3.    Rinse cucumbers and cut off blossom end.  Cut in half, quarters, or leave them whole; your choice. 
(How I decide to cut them is based on the fatness of the cucumbers.  Ex: sometimes they are very fat and quartering them allows the cukes to fit better in the jar – sometimes with the last two or three cucumbers, I even make pickle chips to squeeze in those last few and just push them down and in wherever they will fit.)
4.    In the bottom of each 1-Quart glass canning jar, add the following spices:
13 pepper corns
1/16 teaspoon red pepper flakes
½ teaspoon dried, chopped garlic
½ teaspoon dried dill weed
1/8 teaspoon dill seed
1/8 teaspoon mustard seed
1 pinch celery seed
1 teaspoon Bragg’s Apple Cider Vinegar
5.    Start fitting the cucumbers into the jars, trying to keep them upright.  Pack them as tightly as you can.

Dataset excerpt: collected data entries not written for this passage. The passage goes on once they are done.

-- ==== Sys2Proof/Machine/Remote.lean ====
section
/-! DEFINITION. Remote accesses (R84, R130 to R132, R202 to R208): requests that arrive at this device, and the
acknowledgements, responses, timeouts and retries of the requests that have left it. -/

namespace Sys2Proof.Machine

namespace State

/-- This device's ID (R82). -/
def devId (s : State) : Nat := s.devid.toNat % 4096

/-! ### The target side -/

/-- The space of accesses that arrive in the import window (R84): `FIMPORT` at user privilege. -/
def importSpace (s : State) (die : Nat) : Space :=
  { asid := bitsN s.fimport.toNat 52 12, base := bitsN s.fimport.toNat 15 37 * 2 ^ 15
    en := s.fimport.getLsbD 0, priv := 0, die, clu := none }

/-- What a remote access of n bytes to a local address of this device meets (R84, R207): nothing, or where it
goes and the translation used. -/
def targetReach (s : State) (die : Nat) (acc : Acc) (n a : Nat) : Option (Dest × Xlat) :=
  if importBase ≤ a && a < hostBase then
    match s.xlat (s.importSpace die) acc (a - importBase) with
    | .fault _ => none
    | .ok pa ty e fresh =>
      if s.isRemote pa then none
      else match s.reachLocal acc n (pa % 2 ^ 52) with
        | .error _ => none
        | .ok d => if ty = 2 && d.isPort then none else some (d, .ok pa ty e fresh)
  else if s.devid.getLsbD 12 then
    match s.reachLocal acc n a with
    | .error _ => none
    | .ok .remote => none
    | .ok d => some (d, .fault 0)
  else none

/-- The die that homes a local address, or the die given for one that no die homes (R83). -/
def homeOf (die a : Nat) : Nat :=
  match regionOf a with
  | .hbm => homeDie a
  | .weight c _ | .tile c _ | .istore c _ | .mstore c _ => dieOfCore c
  | .sram clu _ _ => clu / 16
  | .gate d _ => d
  | _ => die

/-- The flow of a source at this device (R202). -/
def rxflow (s : State) (src flow : Nat) : Option RxFlow :=
  s.rxflows.find? (fun f => f.src == src && f.flow == flow)

/-- The state with a flow of a source replaced or added. -/
def setRxflow (s : State) (f : RxFlow) : State :=
  if (s.rxflow f.src f.flow).isSome then
    { s with rxflows := s.rxflows.map (fun g => if g.src == f.src && g.flow == f.flow then f else g) }
  else { s with rxflows := s.rxflows ++ [f] }

/-- The state with an acknowledgement of a flow on its way from a die's router (R203, R204). -/
def sendAck (s : State) (die : Nat) (f : RxFlow) : State :=
  s.post [.packetRoute die (ackCell f.src s.devId f.flow f.base f.ackmap f.rnrmap)]

end State

/-- BASE moved past what has been executed (R203), at most n numbers. -/
def RxFlow.advance (f : RxFlow) : Nat → RxFlow
  | 0 => f
  | n + 1 =>
    if f.ackmap % 2 = 1 then
      RxFlow.advance { f with
        base := (f.base + 1) % 65536, ackmap := f.ackmap / 2, rnrmap := f.rnrmap / 2 } n
    else f

/-- The distance of a number above BASE; one below BASE is at least 32,768 away. -/
def RxFlow.dist (f : RxFlow) (psn : Nat) : Nat := psnDist psn f.base

/-- Has the flow executed a number (R204)? -/
def RxFlow.executed (f : RxFlow) (psn : Nat) : Bool :=
  decide (32768 ≤ f.dist psn) || bitN f.ackmap (f.dist psn)

/-- The flow with a number executed (R203). -/
def RxFlow.mark (f : RxFlow) (psn : Nat) : RxFlow :=
  if f.executed psn then f
  else
    let d := f.dist psn
    let r := if bitN f.rnrmap d then f.rnrmap - 2 ^ d else f.rnrmap
    RxFlow.advance { f with
      ackmap := f.ackmap + 2 ^ d, rnrmap := r, held := f.held.filter (fun q => q.psn != psn) } 64

/-- The flow with a number that met receiver-not-ready (R208). -/
def RxFlow.refuse (f : RxFlow) (psn : Nat) : RxFlow :=
  let d := f.dist psn
  { f with
    rnrmap := if bitN f.rnrmap d then f.rnrmap else f.rnrmap + 2 ^ d
    held := f.held.filter (fun q => q.psn != psn) }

6.    Once they are all in, add enough brine liquid to cover the cucumbers.
7.    Tightly screw on lids and invert the jars a couple of times to mix the spices through the brine.
8.    Loosen the lids and set on a clean, dry towel on the counter for the next 6 to 7 days. 
9.    Every day, tighten the lids and invert the jars to mix the spice through.  Loosen the lids so that the gasses can escape.  After the second or third day, bubbles will start to form.  Fermentation is taking place.  The brine will become cloudy... do not be alarmed, this is normal.
10.  On the sixth or seventh day, they are ready!  Place in the refrigerator.  Depending on how fast you eat them, they will store refrigerated for several months.
Note:  If they are mushy or have a funky odor, then they are spoiled and should be tossed.  (This only happened to me with one jar out of dozens I’ve made.  Actually, I think it was a bad cucumber.)